▶ **Task material**:

────────────────────────────────────────

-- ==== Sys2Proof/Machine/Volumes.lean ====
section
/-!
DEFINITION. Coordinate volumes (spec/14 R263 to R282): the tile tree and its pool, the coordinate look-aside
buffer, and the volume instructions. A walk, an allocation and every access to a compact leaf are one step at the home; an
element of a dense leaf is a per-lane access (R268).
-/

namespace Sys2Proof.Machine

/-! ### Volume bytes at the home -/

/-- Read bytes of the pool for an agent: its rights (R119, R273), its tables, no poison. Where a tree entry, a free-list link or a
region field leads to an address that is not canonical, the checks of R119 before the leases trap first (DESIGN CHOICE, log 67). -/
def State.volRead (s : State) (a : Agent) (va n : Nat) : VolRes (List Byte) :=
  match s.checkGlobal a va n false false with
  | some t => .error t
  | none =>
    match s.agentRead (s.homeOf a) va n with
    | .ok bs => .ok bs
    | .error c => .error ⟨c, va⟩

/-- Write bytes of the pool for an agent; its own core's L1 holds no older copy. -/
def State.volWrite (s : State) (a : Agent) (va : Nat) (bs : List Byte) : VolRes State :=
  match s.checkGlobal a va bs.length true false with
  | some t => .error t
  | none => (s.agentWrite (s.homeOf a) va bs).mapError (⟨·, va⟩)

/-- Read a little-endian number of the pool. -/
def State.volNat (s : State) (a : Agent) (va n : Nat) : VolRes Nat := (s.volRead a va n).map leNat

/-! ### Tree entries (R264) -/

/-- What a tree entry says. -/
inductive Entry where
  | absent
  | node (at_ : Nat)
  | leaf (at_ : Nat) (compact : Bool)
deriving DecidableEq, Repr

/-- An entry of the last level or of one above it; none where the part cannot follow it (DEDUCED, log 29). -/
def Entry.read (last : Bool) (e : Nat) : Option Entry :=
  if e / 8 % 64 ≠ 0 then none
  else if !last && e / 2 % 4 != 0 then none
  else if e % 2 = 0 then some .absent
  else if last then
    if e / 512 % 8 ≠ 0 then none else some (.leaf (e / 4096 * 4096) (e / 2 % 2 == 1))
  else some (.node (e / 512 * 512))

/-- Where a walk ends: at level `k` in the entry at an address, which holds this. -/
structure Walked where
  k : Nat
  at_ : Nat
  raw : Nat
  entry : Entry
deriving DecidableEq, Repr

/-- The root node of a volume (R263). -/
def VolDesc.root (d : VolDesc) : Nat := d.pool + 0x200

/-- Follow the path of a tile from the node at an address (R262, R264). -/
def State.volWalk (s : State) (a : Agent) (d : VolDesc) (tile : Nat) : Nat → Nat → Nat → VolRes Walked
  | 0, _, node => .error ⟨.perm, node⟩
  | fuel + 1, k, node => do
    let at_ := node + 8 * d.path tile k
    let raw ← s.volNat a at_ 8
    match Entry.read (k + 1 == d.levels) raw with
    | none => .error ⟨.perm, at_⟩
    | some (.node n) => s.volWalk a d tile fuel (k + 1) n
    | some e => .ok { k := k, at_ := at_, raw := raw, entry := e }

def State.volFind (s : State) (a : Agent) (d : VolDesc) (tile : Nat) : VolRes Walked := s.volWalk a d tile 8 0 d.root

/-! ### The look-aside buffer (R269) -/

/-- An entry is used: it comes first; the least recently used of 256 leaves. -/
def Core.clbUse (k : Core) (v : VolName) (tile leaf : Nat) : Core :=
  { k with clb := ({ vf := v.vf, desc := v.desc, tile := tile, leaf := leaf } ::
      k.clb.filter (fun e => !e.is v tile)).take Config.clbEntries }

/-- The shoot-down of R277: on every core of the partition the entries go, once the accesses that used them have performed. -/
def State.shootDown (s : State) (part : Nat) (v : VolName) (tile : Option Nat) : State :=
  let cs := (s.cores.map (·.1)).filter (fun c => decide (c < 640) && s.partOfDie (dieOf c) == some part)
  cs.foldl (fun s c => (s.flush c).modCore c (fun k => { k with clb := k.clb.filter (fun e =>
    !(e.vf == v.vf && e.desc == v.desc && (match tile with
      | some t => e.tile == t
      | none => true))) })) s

────────────────────────────────────────

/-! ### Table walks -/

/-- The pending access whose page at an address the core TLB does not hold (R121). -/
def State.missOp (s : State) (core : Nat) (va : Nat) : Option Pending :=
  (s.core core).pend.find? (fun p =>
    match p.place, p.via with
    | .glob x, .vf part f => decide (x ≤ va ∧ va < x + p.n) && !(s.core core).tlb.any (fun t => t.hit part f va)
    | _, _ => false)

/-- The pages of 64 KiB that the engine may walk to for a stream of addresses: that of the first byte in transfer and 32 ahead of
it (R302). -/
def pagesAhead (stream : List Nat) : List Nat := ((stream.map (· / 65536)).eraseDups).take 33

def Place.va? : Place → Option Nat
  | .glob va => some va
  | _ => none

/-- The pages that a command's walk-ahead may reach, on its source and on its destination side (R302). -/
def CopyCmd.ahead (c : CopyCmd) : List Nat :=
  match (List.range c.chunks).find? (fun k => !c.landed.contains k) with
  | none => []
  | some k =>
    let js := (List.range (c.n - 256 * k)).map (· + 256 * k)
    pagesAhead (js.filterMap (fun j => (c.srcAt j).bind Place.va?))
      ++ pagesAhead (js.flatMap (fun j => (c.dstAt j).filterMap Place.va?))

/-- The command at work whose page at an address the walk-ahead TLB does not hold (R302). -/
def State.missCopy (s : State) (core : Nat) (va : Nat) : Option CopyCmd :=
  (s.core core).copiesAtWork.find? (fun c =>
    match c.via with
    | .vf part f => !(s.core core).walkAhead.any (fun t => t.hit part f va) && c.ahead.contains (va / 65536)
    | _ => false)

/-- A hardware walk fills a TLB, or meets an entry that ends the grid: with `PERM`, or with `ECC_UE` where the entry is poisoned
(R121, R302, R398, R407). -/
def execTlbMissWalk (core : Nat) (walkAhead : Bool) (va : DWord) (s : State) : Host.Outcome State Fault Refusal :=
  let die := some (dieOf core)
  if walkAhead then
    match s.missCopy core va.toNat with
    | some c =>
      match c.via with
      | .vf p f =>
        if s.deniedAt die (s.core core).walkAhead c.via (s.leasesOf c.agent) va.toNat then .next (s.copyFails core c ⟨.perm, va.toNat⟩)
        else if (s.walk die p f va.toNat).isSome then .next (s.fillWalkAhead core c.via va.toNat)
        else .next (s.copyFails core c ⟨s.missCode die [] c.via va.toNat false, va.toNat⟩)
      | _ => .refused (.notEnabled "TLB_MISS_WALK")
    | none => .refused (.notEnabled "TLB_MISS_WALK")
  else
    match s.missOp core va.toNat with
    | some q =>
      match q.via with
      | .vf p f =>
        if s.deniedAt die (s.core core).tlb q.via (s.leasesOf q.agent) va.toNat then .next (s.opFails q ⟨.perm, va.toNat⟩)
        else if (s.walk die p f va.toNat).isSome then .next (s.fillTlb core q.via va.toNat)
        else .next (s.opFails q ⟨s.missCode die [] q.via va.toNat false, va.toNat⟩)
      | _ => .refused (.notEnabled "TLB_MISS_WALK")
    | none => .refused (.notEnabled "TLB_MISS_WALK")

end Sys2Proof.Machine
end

────────────────────────────────────────

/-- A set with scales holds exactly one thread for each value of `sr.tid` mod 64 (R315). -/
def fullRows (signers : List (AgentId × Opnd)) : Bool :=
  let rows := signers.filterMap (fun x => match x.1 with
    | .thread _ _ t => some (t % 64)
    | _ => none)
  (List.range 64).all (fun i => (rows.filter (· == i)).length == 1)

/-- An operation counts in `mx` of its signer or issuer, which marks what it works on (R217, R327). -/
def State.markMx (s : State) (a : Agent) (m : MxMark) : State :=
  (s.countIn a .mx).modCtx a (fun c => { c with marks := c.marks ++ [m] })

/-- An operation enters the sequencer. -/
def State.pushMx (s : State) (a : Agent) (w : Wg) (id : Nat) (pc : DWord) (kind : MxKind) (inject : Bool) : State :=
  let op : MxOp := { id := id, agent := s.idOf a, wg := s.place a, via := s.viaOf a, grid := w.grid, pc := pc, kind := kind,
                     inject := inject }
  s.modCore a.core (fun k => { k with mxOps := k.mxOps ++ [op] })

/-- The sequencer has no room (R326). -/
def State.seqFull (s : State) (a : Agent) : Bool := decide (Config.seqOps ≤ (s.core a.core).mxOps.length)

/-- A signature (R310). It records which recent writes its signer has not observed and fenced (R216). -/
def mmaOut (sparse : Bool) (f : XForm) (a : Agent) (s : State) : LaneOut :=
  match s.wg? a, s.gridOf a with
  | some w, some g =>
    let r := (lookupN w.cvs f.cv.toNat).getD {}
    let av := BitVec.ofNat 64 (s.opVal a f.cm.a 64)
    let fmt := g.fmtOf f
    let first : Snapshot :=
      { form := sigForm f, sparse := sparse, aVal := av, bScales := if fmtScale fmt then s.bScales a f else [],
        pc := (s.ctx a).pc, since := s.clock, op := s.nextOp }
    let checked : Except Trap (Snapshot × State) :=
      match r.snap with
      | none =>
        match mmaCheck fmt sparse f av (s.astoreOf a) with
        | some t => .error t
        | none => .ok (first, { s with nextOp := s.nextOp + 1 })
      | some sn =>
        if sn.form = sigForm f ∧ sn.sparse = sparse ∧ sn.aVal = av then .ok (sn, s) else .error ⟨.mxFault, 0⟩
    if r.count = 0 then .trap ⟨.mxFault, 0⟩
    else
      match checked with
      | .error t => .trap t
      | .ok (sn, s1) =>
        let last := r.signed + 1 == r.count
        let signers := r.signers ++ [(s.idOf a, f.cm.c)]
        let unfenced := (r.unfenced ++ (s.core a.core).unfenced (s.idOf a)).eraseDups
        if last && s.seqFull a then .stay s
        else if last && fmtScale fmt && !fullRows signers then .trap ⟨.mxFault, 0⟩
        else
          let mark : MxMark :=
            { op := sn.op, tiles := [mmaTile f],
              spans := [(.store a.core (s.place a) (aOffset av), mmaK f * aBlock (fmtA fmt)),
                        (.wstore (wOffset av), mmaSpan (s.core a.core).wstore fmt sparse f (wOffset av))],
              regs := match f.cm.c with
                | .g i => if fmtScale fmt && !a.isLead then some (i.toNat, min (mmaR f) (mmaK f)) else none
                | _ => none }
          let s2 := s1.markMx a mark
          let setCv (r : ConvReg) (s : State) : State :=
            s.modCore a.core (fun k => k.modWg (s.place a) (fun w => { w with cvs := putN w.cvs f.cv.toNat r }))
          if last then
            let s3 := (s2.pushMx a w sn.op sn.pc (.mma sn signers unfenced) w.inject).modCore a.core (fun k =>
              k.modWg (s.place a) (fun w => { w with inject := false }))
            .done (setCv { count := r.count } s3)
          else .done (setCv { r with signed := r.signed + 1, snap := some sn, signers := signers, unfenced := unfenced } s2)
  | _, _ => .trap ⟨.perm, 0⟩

────────────────────────────────────────

▶ **Problem description**:
Every line above from the line with "let first : Snapshot" to the line with "if last && s.seqFull a then .stay s", both included, must be reproduced exactly, and no other line may appear.

▶ **Solution**:
    let first : Snapshot :=
      { form := sigForm f, sparse := sparse, aVal := av, bScales := if fmtScale fmt then s.bScales a f else [],
        pc := (s.ctx a).pc, since := s.clock, op := s.nextOp }
    let checked : Except Trap (Snapshot × State) :=
      match r.snap with
      | none =>
        match mmaCheck fmt sparse f av (s.astoreOf a) with
        | some t => .error t
        | none => .ok (first, { s with nextOp := s.nextOp + 1 })
      | some sn =>
        if sn.form = sigForm f ∧ sn.sparse = sparse ∧ sn.aVal = av then .ok (sn, s) else .error ⟨.mxFault, 0⟩
    if r.count = 0 then .trap ⟨.mxFault, 0⟩
    else
      match checked with
      | .error t => .trap t
      | .ok (sn, s1) =>
        let last := r.signed + 1 == r.count
        let signers := r.signers ++ [(s.idOf a, f.cm.c)]
        let unfenced := (r.unfenced ++ (s.core a.core).unfenced (s.idOf a)).eraseDups
        if last && s.seqFull a then .stay s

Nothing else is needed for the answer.